[SOURCE RECORDS]
-- ==== Sys2Proof/Tests/Slice0.lean ====
section
/-!
SUPPORT. The model's own tests: terms WellFormed refuses, words written out from the spec's encoding, single operations with results
taken from 95_test_vectors.md, and for every statement with hypotheses a state and operands that meet them.
-/

namespace Sys2Proof.Tests

open Sys2Proof Sys2Proof.Machine

/-! Well-formedness: one ill-formed term for each check, and a well-formed neighbour. -/

/-- A BASE instance. -/
def baseParams : Params := { Params.default with variant := .base }

/-- A tier-2 row is an operation of a CAPABLE instance only (R43). -/
theorem test_wf_refuses_tier_two_in_base :
    Instr.wf baseParams .rrScratch = false ∧ Instr.wf baseParams (.rwStatus2 0x05) = false ∧
    Instr.wf Params.default .rrScratch = true ∧ Instr.wf Params.default (.rwStatus2 0x05) = true := by decide

/-- A claimed offset is no delegated access (R45), at both ends of each claimed range. -/
theorem test_wf_refuses_claimed_offsets :
    Instr.wf Params.default (.rrGcBase 0x09) = false ∧ Instr.wf Params.default (.rwGcBase 0x0F 0x00) = false ∧
    Instr.wf Params.default (.rrCrtcBase 0x29) = false ∧ Instr.wf Params.default (.rwCrtcBase 0x3F 0x00) = false ∧
    Instr.wf Params.default (.rrGcBase 0x08) = true ∧ Instr.wf Params.default (.rwGcBase 0x10 0x00) = true ∧
    Instr.wf Params.default (.rrCrtcBase 0x28) = true ∧ Instr.wf Params.default (.rwCrtcBase 0x40 0x00) = true ∧
    Instr.wf baseParams (.rrCrtcBase 0x29) = true := by decide

/-- A window offset has OFFSET_BITS bits (R38). -/
theorem test_wf_refuses_wide_offsets :
    Instr.wf Params.default (.mr 0x10000) = false ∧ Instr.wf Params.default (.mw 0x10000 0x00) = false ∧
    Instr.wf Params.default (.mr 0xFFFF) = true ∧ Instr.wf Params.default (.mw 0xFFFF 0x00) = true := by decide

/-- OFFSET_BITS the word cannot carry, a mask R5 does not allow, and an address map that leaves a register out. -/
theorem test_params_wf_refuses :
    Params.wf { Params.default with offsetBits := 21 } = false ∧
    Params.wf { Params.default with aoffbMask := 0x3F } = false ∧
    Params.wf { Params.default with
                gcMap := #v[.aoffa, .aoffa, .memsize, .vsel, .crtclock, .vctl, .status1] } = false ∧
    Params.wf { Params.default with crtcMap := Vector.replicate 23 CrtcReg.scratch } = false ∧
    Params.wf Params.default = true ∧
    Params.wf { baseParams with offsetBits := 20, aoffbMask := 0x7F, baseline := .reference } = true := by decide

/-! Decoding: every row of the opcode table, by a word written out from R33 and R39. -/

/-- Each register of R33 in GC, by a word written out from R39 with a byte of its own in bits 7 to 0. -/
theorem test_decode_tier_one :
    decode Params.default 0x1000093C = .ok .rrAoffa ∧
    decode Params.default 0x200009A6 = .ok (.rwAoffa 0xA6) ∧
    decode Params.default 0x10000A3C = .ok .rrAoffb ∧
    decode Params.default 0x20000AA6 = .ok (.rwAoffb 0xA6) ∧
    decode Params.default 0x10000B3C = .ok .rrMemsize ∧
    decode Params.default 0x20000BA6 = .ok (.rwMemsize 0xA6) ∧
    decode Params.default 0x10000C3C = .ok .rrVsel ∧
    decode Params.default 0x20000CA6 = .ok (.rwVsel 0xA6) ∧
    decode Params.default 0x10000D3C = .ok .rrCrtclock ∧
    decode Params.default 0x20000DA6 = .ok (.rwCrtclock 0xA6) ∧
    decode Params.default 0x10000E3C = .ok .rrVctl ∧
    decode Params.default 0x20000EA6 = .ok (.rwVctl 0xA6) ∧
    decode Params.default 0x10000F3C = .ok .rrStatus1 ∧
    decode Params.default 0x20000FA6 = .ok (.rwStatus1 0xA6) := by
  decide

/-- The tier-2 registers that have a handler (R33), and the reserved offset between them. -/
theorem test_decode_tier_two_handlers :
    decode Params.default 0x1100293C = .ok .rrStatus2 ∧
    decode Params.default 0x210029A6 = .ok (.rwStatus2 0xA6) ∧
    decode Params.default 0x11002A3C = .ok .rrRsvd2A ∧
    decode Params.default 0x21002AA6 = .ok (.rwRsvd2A 0xA6) ∧
    decode Params.default 0x11002B3C = .ok .rrScratch ∧
    decode Params.default 0x21002BA6 = .ok (.rwScratch 0xA6) := by
  decide

/-- Reserved offsets of tier 2 (R33), low part. -/
theorem test_decode_reserved_low :
    decode Params.default 0x11002C3C = .ok .rrRsvd2C ∧
    decode Params.default 0x21002CA6 = .ok (.rwRsvd2C 0xA6) ∧
    decode Params.default 0x11002D3C = .ok .rrRsvd2D ∧
    decode Params.default 0x21002DA6 = .ok (.rwRsvd2D 0xA6) ∧
    decode Params.default 0x11002E3C = .ok .rrRsvd2E ∧
    decode Params.default 0x21002EA6 = .ok (.rwRsvd2E 0xA6) ∧
    decode Params.default 0x11002F3C = .ok .rrRsvd2F ∧
    decode Params.default 0x21002FA6 = .ok (.rwRsvd2F 0xA6) ∧
    decode Params.default 0x1100303C = .ok .rrRsvd30 ∧
    decode Params.default 0x210030A6 = .ok (.rwRsvd30 0xA6) ∧
    decode Params.default 0x1100313C = .ok .rrRsvd31 ∧
    decode Params.default 0x210031A6 = .ok (.rwRsvd31 0xA6) ∧
    decode Params.default 0x1100323C = .ok .rrRsvd32 ∧
    decode Params.default 0x210032A6 = .ok (.rwRsvd32 0xA6) := by
  decide

/-- Reserved offsets of tier 2 (R33), middle part. -/
theorem test_decode_reserved_middle :
    decode Params.default 0x1100333C = .ok .rrRsvd33 ∧
    decode Params.default 0x210033A6 = .ok (.rwRsvd33 0xA6) ∧
    decode Params.default 0x1100343C = .ok .rrRsvd34 ∧
    decode Params.default 0x210034A6 = .ok (.rwRsvd34 0xA6) ∧
    decode Params.default 0x1100353C = .ok .rrRsvd35 ∧
    decode Params.default 0x210035A6 = .ok (.rwRsvd35 0xA6) ∧
    decode Params.default 0x1100363C = .ok .rrRsvd36 ∧
    decode Params.default 0x210036A6 = .ok (.rwRsvd36 0xA6) ∧
    decode Params.default 0x1100373C = .ok .rrRsvd37 ∧
    decode Params.default 0x210037A6 = .ok (.rwRsvd37 0xA6) ∧
    decode Params.default 0x1100383C = .ok .rrRsvd38 ∧
    decode Params.default 0x210038A6 = .ok (.rwRsvd38 0xA6) ∧
    decode Params.default 0x1100393C = .ok .rrRsvd39 ∧
    decode Params.default 0x210039A6 = .ok (.rwRsvd39 0xA6) := by
  decide

/-- Reserved offsets of tier 2 (R33), high part. -/
theorem test_decode_reserved_high :
    decode Params.default 0x11003A3C = .ok .rrRsvd3A ∧
    decode Params.default 0x21003AA6 = .ok (.rwRsvd3A 0xA6) ∧
    decode Params.default 0x11003B3C = .ok .rrRsvd3B ∧
    decode Params.default 0x21003BA6 = .ok (.rwRsvd3B 0xA6) ∧
    decode Params.default 0x11003C3C = .ok .rrRsvd3C ∧
    decode Params.default 0x21003CA6 = .ok (.rwRsvd3C 0xA6) ∧
    decode Params.default 0x11003D3C = .ok .rrRsvd3D ∧
    decode Params.default 0x21003DA6 = .ok (.rwRsvd3D 0xA6) ∧
    decode Params.default 0x11003E3C = .ok .rrRsvd3E ∧
    decode Params.default 0x21003EA6 = .ok (.rwRsvd3E 0xA6) ∧
    decode Params.default 0x11003F3C = .ok .rrRsvd3F ∧
    decode Params.default 0x21003FA6 = .ok (.rwRsvd3F 0xA6) := by
  decide

/-- The delegated rows at their lowest and highest offsets, the memory rows at both ends of the window, and RESET (R39, R43). -/
theorem test_decode_the_other_rows :
    decode Params.default 0x10000000 = .ok (.rrGcBase 0x00) ∧
    decode Params.default 0x1000FF7E = .ok (.rrGcBase 0xFF) ∧
    decode Params.default 0x200010A6 = .ok (.rwGcBase 0x10 0xA6) ∧
    decode Params.default 0x11002800 = .ok (.rrCrtcBase 0x28) ∧
    decode Params.default 0x210040A6 = .ok (.rwCrtcBase 0x40 0xA6) ∧
    decode Params.default 0x30000000 = .ok (.mr 0x0000) ∧
    decode Params.default 0x30FFFF99 = .ok (.mr 0xFFFF) ∧
    decode Params.default 0x401234A6 = .ok (.mw 0x1234 0xA6) ∧
    decode Params.default 0x00000000 = .ok .reset := by decide

/-- In BASE the tier-2 offsets are delegated (R107; V-X1). -/
theorem test_decode_tier_two_in_base :
    decode baseParams 0x21002905 = .ok (.rwCrtcBase 0x29 0x05) ∧ decode baseParams 0x11002B00 = .ok (.rrCrtcBase 0x2B) ∧
    decode baseParams 0x20000F05 = .ok (.rwStatus1 0x05) := by decide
[/SOURCE RECORDS]
**WORK REQUIRED**:
Out of the entries, pull every line that mentions "delegated".

**YOUR RESPONSE**:
/-- A claimed offset is no delegated access (R45), at both ends of each claimed range. -/
/-- The delegated rows at their lowest and highest offsets, the memory rows at both ends of the window, and RESET (R39, R43). -/
/-- In BASE the tier-2 offsets are delegated (R107; V-X1). -/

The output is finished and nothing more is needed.